— Records to process —
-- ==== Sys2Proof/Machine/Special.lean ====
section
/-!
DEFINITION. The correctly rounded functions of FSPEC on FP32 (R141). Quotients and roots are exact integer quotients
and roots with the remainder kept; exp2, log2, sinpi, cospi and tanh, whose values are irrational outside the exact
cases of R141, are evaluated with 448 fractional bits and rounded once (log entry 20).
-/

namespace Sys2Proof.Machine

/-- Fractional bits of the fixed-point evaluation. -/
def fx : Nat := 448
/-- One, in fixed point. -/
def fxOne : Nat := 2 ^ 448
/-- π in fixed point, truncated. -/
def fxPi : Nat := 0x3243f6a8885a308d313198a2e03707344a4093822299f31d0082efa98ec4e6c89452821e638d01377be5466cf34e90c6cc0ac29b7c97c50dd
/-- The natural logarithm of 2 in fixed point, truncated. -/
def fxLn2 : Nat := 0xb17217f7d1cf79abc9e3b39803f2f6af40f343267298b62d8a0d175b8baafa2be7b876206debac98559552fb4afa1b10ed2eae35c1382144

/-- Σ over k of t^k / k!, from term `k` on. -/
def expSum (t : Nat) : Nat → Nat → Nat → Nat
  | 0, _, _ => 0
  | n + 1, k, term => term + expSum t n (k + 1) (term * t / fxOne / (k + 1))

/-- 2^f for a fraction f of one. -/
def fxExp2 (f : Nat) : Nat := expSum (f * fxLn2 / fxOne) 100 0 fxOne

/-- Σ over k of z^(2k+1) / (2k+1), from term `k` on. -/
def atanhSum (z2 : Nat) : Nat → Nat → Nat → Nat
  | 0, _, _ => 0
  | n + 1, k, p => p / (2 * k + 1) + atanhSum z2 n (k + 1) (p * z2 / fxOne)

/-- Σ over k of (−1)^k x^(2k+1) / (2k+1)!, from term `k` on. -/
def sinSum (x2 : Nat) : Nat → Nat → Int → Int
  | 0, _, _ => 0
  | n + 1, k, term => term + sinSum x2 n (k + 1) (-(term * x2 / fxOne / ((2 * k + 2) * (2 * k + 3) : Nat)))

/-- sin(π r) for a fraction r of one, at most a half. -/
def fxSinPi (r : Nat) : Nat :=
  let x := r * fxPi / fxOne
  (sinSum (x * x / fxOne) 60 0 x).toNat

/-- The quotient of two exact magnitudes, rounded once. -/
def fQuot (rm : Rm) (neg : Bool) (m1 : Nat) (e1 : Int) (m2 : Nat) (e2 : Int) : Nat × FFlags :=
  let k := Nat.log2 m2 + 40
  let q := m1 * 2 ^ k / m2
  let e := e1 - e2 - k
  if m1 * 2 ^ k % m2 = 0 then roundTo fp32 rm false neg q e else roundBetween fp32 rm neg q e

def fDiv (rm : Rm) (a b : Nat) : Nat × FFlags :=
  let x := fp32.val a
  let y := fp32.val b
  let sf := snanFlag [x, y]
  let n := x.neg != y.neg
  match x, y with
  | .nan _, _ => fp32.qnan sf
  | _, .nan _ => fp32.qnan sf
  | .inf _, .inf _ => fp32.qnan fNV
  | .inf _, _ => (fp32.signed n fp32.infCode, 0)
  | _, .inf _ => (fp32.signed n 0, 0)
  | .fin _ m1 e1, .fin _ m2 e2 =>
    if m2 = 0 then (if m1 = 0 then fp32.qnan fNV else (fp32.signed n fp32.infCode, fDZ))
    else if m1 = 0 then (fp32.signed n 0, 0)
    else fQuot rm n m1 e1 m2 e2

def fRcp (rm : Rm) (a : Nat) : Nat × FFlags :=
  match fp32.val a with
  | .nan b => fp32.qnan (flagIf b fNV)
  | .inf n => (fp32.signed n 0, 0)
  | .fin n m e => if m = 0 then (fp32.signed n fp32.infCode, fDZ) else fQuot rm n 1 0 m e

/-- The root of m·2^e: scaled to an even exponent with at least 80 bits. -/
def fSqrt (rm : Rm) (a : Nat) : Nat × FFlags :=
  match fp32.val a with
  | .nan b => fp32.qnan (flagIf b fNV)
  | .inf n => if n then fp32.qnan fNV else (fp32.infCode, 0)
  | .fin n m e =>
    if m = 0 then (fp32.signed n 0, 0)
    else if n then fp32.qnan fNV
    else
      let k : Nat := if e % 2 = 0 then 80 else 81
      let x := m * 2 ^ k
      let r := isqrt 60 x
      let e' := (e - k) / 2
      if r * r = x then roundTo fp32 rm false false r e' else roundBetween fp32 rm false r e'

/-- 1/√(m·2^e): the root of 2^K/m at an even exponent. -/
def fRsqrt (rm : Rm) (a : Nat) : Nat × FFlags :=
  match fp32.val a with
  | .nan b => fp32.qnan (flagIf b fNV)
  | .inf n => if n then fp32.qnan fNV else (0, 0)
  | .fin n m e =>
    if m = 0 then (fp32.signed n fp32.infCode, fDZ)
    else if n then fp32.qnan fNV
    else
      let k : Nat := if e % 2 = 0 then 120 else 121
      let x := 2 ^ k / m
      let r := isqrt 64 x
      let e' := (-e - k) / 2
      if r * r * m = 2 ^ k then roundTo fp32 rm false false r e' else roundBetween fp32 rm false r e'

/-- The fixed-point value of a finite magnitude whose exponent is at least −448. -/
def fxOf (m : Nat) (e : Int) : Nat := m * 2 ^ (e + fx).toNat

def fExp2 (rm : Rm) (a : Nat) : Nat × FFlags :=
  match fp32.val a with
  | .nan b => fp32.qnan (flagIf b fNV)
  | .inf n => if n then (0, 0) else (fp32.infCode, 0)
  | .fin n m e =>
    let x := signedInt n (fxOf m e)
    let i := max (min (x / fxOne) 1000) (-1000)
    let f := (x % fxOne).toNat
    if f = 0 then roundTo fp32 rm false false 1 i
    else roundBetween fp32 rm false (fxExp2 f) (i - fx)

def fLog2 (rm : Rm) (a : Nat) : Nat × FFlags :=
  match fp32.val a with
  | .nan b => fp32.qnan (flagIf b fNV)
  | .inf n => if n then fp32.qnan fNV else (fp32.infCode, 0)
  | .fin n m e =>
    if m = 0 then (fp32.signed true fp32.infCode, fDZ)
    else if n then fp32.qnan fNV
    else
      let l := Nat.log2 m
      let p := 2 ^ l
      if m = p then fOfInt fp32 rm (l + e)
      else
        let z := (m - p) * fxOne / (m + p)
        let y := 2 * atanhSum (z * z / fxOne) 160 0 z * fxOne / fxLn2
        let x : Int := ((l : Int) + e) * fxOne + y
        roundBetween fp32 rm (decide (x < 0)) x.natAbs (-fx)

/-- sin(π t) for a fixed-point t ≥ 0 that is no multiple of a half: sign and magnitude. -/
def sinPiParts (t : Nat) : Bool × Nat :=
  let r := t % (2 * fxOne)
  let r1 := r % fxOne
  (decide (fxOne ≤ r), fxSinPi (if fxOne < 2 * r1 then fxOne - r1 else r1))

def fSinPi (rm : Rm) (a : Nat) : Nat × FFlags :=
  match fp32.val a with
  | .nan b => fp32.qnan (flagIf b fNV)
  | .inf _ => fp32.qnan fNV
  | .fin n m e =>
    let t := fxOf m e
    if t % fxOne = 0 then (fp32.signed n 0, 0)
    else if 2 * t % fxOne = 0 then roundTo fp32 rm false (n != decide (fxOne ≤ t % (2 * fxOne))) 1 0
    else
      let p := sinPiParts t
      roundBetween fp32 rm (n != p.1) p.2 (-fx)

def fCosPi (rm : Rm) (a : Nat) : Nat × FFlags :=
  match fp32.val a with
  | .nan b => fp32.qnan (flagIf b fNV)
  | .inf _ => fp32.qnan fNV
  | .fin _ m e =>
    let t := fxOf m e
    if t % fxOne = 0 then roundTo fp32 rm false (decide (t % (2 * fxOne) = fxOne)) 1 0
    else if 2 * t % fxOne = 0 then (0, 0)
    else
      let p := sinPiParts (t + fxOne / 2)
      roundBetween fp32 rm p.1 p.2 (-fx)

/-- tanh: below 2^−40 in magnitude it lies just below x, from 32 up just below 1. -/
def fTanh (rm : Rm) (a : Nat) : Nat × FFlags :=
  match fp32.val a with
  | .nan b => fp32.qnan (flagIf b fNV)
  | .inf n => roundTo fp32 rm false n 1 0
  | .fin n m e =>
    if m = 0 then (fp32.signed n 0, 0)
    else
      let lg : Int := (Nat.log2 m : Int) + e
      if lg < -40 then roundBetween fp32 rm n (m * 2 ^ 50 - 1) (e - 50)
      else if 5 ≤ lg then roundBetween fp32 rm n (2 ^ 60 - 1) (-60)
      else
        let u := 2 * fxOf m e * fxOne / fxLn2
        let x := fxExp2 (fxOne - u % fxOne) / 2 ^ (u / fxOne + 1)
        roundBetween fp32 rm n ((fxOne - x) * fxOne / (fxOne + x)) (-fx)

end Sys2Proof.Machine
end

— Task directions —
Set down verbatim only the lines between the start of the data above and the line with "k!, from term", both boundaries included.

— Response to the exercise —
-- ==== Sys2Proof/Machine/Special.lean ====
section
/-!
DEFINITION. The correctly rounded functions of FSPEC on FP32 (R141). Quotients and roots are exact integer quotients
and roots with the remainder kept; exp2, log2, sinpi, cospi and tanh, whose values are irrational outside the exact
cases of R141, are evaluated with 448 fractional bits and rounded once (log entry 20).
-/

namespace Sys2Proof.Machine

/-- Fractional bits of the fixed-point evaluation. -/
def fx : Nat := 448
/-- One, in fixed point. -/
def fxOne : Nat := 2 ^ 448
/-- π in fixed point, truncated. -/
def fxPi : Nat := 0x3243f6a8885a308d313198a2e03707344a4093822299f31d0082efa98ec4e6c89452821e638d01377be5466cf34e90c6cc0ac29b7c97c50dd
/-- The natural logarithm of 2 in fixed point, truncated. -/
def fxLn2 : Nat := 0xb17217f7d1cf79abc9e3b39803f2f6af40f343267298b62d8a0d175b8baafa2be7b876206debac98559552fb4afa1b10ed2eae35c1382144

/-- Σ over k of t^k / k!, from term `k` on. -/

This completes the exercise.